Stored dataset items
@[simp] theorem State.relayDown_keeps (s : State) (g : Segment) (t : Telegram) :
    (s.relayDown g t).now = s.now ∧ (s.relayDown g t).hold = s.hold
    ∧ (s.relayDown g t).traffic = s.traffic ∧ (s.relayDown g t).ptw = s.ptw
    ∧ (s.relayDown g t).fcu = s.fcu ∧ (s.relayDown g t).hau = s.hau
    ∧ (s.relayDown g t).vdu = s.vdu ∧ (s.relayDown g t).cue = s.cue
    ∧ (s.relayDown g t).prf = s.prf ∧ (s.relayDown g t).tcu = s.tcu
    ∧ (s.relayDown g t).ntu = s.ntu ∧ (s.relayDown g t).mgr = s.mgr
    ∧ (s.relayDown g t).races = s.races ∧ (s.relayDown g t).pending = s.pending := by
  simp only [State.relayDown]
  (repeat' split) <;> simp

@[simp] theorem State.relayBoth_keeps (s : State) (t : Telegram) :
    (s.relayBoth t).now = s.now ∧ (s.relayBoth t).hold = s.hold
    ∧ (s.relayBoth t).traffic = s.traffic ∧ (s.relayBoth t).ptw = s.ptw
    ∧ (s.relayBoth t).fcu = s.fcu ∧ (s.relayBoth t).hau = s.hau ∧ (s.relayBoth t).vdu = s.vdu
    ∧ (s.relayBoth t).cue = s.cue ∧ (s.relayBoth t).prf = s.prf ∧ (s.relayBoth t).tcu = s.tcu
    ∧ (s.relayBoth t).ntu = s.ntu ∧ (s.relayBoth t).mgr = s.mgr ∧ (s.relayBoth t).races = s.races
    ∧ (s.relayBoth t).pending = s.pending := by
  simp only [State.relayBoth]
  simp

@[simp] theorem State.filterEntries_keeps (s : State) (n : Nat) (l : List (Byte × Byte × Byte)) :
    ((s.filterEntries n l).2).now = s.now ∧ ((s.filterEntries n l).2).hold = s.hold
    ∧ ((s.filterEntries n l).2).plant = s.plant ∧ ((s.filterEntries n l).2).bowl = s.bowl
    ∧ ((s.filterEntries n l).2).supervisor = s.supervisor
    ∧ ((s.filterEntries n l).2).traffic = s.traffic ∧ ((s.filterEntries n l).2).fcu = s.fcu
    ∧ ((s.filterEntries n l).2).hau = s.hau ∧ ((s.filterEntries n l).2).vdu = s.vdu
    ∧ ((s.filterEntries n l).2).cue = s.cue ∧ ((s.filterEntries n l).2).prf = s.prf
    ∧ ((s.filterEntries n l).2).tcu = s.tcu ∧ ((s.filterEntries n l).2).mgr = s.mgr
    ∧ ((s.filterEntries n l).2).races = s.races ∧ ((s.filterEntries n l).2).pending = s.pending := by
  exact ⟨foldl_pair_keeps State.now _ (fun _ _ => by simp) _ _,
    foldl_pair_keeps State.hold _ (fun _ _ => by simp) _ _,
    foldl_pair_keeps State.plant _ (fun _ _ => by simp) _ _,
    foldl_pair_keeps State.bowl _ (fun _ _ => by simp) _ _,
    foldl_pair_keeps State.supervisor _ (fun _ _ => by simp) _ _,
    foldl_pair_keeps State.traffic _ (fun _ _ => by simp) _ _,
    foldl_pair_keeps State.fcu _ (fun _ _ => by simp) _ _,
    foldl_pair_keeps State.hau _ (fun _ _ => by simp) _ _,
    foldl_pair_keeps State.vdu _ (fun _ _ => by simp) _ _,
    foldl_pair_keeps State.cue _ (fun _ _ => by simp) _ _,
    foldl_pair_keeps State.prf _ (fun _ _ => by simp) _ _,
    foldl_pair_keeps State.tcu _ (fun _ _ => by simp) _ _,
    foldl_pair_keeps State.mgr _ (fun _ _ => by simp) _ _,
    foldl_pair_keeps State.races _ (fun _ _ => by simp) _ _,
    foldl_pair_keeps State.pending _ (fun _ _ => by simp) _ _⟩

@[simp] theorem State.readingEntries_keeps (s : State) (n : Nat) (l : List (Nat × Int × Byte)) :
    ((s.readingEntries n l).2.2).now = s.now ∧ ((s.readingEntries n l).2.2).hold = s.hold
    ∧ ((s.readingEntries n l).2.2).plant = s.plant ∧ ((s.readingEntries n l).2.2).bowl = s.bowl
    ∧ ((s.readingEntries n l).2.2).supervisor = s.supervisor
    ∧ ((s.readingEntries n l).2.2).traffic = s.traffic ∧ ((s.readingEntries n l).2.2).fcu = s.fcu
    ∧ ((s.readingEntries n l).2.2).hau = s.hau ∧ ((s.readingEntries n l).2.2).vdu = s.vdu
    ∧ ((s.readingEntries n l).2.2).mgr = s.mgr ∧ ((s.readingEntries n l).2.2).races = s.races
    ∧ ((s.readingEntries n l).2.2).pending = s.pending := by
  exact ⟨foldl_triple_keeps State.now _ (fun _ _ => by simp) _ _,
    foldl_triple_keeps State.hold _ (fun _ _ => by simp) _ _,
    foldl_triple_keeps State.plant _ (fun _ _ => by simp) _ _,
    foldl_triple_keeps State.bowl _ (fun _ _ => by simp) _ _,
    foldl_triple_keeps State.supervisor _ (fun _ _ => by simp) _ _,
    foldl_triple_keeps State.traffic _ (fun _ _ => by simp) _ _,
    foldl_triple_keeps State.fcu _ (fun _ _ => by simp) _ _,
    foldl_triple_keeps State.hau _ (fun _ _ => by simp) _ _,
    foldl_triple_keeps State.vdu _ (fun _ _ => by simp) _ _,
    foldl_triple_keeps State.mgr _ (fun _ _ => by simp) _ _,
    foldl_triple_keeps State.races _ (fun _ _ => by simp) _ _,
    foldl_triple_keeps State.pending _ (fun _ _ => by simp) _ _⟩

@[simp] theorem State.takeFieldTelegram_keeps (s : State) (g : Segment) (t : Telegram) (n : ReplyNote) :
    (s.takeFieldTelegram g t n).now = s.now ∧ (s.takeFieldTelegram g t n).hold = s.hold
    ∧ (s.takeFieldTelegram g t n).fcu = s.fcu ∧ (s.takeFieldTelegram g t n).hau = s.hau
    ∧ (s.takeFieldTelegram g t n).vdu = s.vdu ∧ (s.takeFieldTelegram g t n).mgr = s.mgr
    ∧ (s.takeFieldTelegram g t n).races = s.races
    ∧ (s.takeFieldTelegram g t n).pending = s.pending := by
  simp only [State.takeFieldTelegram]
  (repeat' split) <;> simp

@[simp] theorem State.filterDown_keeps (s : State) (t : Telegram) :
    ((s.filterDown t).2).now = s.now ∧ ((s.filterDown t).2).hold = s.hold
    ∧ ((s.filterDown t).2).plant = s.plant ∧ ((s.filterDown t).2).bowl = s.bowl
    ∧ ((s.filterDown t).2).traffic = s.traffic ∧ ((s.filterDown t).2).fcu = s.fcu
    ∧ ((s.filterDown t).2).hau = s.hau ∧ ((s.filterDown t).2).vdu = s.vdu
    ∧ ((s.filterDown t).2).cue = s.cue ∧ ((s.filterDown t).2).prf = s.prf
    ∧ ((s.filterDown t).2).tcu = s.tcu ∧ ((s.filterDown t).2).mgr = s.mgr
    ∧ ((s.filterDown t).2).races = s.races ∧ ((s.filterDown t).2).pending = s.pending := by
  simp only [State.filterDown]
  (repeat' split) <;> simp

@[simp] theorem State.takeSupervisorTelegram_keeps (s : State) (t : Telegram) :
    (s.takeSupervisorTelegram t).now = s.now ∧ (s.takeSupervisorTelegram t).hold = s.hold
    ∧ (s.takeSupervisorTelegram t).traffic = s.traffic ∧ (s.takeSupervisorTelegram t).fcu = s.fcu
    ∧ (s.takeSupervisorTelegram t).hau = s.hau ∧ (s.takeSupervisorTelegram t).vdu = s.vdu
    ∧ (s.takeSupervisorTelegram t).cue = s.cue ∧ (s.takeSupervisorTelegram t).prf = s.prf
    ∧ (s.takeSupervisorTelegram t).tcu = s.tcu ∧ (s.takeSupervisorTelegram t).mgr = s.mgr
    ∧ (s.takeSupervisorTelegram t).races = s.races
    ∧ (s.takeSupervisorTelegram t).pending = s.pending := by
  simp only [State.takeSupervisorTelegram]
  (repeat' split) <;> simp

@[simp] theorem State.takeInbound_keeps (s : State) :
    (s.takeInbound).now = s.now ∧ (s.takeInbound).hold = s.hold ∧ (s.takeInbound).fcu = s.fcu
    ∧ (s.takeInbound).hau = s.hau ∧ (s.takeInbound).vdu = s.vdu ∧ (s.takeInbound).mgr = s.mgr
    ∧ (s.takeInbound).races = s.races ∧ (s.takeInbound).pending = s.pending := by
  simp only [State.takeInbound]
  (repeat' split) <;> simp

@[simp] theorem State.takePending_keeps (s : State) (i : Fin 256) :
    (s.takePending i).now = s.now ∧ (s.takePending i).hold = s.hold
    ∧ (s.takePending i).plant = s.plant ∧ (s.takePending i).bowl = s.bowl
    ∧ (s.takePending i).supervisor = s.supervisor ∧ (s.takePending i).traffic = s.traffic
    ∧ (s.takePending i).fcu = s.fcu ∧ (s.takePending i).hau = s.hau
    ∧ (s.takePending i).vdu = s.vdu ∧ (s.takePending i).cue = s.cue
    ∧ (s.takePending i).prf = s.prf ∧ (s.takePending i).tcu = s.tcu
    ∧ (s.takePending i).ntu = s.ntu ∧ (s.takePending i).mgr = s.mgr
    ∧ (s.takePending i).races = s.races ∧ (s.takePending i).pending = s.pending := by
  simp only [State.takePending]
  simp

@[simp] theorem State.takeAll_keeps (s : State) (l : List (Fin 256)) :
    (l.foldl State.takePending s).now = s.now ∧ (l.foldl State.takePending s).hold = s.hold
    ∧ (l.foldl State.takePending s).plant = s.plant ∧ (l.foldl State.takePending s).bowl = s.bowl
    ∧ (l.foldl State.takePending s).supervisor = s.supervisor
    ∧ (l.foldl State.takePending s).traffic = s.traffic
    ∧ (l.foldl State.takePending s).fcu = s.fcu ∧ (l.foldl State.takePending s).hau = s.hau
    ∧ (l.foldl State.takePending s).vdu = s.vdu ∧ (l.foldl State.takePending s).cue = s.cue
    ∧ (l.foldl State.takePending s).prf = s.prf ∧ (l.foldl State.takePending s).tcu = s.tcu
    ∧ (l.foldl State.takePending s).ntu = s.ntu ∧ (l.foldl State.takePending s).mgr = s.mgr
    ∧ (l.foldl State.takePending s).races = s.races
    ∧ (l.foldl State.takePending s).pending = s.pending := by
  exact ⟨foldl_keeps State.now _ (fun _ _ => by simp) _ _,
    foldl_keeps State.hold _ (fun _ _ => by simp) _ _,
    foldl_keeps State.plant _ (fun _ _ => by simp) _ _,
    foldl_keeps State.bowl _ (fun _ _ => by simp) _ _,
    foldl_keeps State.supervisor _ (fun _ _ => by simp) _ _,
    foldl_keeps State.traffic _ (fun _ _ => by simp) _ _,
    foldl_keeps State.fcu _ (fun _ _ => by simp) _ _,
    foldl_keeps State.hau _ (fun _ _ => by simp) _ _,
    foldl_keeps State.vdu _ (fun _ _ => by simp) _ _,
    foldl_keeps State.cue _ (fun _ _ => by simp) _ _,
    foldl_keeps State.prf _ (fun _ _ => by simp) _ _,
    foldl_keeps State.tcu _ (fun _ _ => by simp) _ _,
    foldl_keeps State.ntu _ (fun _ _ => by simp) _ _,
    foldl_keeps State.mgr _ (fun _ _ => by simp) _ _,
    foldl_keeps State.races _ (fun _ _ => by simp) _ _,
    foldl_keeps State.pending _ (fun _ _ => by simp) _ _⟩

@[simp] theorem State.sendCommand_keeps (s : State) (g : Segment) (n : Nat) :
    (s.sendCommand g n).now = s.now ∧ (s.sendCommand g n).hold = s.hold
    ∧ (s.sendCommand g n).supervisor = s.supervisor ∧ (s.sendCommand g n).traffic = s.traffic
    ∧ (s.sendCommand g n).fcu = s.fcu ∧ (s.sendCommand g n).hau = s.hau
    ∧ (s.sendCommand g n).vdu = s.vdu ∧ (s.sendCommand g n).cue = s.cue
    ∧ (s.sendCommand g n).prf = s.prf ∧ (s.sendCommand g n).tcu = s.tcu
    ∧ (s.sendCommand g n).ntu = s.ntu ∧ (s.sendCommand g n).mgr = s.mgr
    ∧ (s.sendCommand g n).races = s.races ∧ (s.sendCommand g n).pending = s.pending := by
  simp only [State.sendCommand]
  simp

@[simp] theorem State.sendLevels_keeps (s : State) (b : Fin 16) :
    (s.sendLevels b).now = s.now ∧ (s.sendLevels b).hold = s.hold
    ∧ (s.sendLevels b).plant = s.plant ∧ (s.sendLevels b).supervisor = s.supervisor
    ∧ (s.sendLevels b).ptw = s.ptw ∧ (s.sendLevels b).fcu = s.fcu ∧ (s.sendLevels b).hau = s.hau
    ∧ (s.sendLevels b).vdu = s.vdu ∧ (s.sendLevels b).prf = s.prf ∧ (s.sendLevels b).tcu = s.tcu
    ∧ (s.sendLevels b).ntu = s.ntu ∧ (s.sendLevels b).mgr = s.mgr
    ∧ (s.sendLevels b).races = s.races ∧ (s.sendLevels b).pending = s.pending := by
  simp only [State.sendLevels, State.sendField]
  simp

==

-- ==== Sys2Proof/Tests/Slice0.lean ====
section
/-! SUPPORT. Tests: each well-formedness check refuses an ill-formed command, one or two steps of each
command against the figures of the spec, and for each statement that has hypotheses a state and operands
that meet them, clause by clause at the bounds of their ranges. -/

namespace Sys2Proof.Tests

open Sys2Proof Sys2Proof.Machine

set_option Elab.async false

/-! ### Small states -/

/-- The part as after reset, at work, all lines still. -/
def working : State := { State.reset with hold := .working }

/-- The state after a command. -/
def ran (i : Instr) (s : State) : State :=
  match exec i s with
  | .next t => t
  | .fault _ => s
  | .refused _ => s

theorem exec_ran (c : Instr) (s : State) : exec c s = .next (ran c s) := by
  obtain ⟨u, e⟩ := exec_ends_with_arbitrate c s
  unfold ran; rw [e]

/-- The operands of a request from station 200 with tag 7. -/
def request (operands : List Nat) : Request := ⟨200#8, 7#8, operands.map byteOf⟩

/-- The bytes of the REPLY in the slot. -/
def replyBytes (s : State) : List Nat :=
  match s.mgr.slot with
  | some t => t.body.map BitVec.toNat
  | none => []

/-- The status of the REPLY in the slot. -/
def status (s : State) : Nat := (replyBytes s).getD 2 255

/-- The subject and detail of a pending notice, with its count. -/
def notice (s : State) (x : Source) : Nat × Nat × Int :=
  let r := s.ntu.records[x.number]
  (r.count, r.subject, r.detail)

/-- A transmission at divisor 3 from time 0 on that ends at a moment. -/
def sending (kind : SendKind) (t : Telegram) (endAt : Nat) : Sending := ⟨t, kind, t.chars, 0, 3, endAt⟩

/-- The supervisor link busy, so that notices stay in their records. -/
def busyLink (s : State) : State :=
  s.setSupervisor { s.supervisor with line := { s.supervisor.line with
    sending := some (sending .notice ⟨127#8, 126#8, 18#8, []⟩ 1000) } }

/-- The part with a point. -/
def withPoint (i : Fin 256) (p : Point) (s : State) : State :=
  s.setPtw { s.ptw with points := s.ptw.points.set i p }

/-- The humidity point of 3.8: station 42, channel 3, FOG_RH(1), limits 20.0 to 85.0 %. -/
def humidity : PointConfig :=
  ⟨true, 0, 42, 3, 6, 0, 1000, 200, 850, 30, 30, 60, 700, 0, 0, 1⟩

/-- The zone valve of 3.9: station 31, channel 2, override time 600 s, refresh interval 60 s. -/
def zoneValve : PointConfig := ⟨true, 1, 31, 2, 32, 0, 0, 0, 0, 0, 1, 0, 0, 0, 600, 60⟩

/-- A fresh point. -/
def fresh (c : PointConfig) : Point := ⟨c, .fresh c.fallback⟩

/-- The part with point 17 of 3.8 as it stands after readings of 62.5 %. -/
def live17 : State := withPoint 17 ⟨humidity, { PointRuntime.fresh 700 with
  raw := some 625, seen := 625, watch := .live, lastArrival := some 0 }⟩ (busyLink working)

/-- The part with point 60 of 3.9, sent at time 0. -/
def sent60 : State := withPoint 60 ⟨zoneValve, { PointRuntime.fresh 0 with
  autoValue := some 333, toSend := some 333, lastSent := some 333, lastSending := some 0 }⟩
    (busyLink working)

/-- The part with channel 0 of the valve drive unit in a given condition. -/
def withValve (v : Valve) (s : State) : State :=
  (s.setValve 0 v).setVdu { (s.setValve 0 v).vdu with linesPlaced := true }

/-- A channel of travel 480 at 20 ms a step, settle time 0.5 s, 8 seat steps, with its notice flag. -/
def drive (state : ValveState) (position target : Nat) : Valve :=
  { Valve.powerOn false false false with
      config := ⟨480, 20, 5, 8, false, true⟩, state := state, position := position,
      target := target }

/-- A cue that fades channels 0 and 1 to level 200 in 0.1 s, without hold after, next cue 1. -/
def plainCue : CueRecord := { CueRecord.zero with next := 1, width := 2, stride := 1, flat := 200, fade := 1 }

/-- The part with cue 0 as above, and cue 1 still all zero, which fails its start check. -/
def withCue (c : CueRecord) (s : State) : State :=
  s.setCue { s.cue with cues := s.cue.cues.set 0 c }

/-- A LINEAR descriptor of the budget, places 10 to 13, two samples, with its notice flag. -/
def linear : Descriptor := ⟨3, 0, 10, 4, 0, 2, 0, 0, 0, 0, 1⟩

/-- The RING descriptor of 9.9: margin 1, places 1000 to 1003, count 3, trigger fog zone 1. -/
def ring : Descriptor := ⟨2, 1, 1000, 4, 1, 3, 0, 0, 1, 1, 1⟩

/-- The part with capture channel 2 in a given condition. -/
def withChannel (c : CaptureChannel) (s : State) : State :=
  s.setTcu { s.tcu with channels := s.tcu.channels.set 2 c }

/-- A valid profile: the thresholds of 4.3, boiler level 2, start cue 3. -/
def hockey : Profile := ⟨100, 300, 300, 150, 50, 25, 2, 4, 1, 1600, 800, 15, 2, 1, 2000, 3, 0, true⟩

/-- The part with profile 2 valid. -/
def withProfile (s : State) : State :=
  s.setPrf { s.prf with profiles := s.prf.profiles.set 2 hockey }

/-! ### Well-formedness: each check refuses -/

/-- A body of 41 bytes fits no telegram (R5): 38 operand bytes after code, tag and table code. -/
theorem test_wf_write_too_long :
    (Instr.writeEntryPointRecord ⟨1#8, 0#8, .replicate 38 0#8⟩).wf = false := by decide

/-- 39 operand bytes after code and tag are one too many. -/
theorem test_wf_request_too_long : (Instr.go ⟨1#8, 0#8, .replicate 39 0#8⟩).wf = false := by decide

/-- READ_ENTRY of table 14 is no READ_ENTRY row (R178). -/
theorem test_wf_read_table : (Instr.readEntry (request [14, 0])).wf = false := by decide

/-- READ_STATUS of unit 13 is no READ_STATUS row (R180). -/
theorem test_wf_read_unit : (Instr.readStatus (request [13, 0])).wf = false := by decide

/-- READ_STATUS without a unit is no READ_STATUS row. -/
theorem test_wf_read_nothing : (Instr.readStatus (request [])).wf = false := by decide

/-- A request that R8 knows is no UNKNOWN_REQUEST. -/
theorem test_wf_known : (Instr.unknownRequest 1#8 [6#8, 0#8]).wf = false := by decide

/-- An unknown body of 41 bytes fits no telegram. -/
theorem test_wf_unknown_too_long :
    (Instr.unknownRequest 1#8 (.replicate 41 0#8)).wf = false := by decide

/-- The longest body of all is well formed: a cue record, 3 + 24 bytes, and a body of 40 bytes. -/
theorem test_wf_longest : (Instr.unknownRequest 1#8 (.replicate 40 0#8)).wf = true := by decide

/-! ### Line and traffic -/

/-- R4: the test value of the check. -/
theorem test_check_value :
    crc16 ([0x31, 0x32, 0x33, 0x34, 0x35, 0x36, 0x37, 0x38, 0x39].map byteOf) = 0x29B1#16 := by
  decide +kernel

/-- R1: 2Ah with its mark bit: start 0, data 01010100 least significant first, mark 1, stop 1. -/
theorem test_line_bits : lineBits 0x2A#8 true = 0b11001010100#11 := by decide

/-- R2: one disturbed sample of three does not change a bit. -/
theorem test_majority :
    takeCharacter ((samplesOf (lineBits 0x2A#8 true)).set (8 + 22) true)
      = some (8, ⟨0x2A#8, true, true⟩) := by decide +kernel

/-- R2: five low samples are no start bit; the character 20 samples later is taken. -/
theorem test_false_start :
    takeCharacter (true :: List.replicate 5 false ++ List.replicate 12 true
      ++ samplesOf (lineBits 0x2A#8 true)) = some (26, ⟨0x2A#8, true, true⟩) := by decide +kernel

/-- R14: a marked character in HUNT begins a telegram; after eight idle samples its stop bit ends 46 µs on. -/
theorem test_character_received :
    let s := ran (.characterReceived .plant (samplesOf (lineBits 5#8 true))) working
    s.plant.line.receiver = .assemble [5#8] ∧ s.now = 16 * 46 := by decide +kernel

WORK INSTRUCTIONS: Copy every line above in which the string "replyBytes" shows up.

ANSWER TO THIS PROBLEM:
def replyBytes (s : State) : List Nat :=
def status (s : State) : Nat := (replyBytes s).getD 2 255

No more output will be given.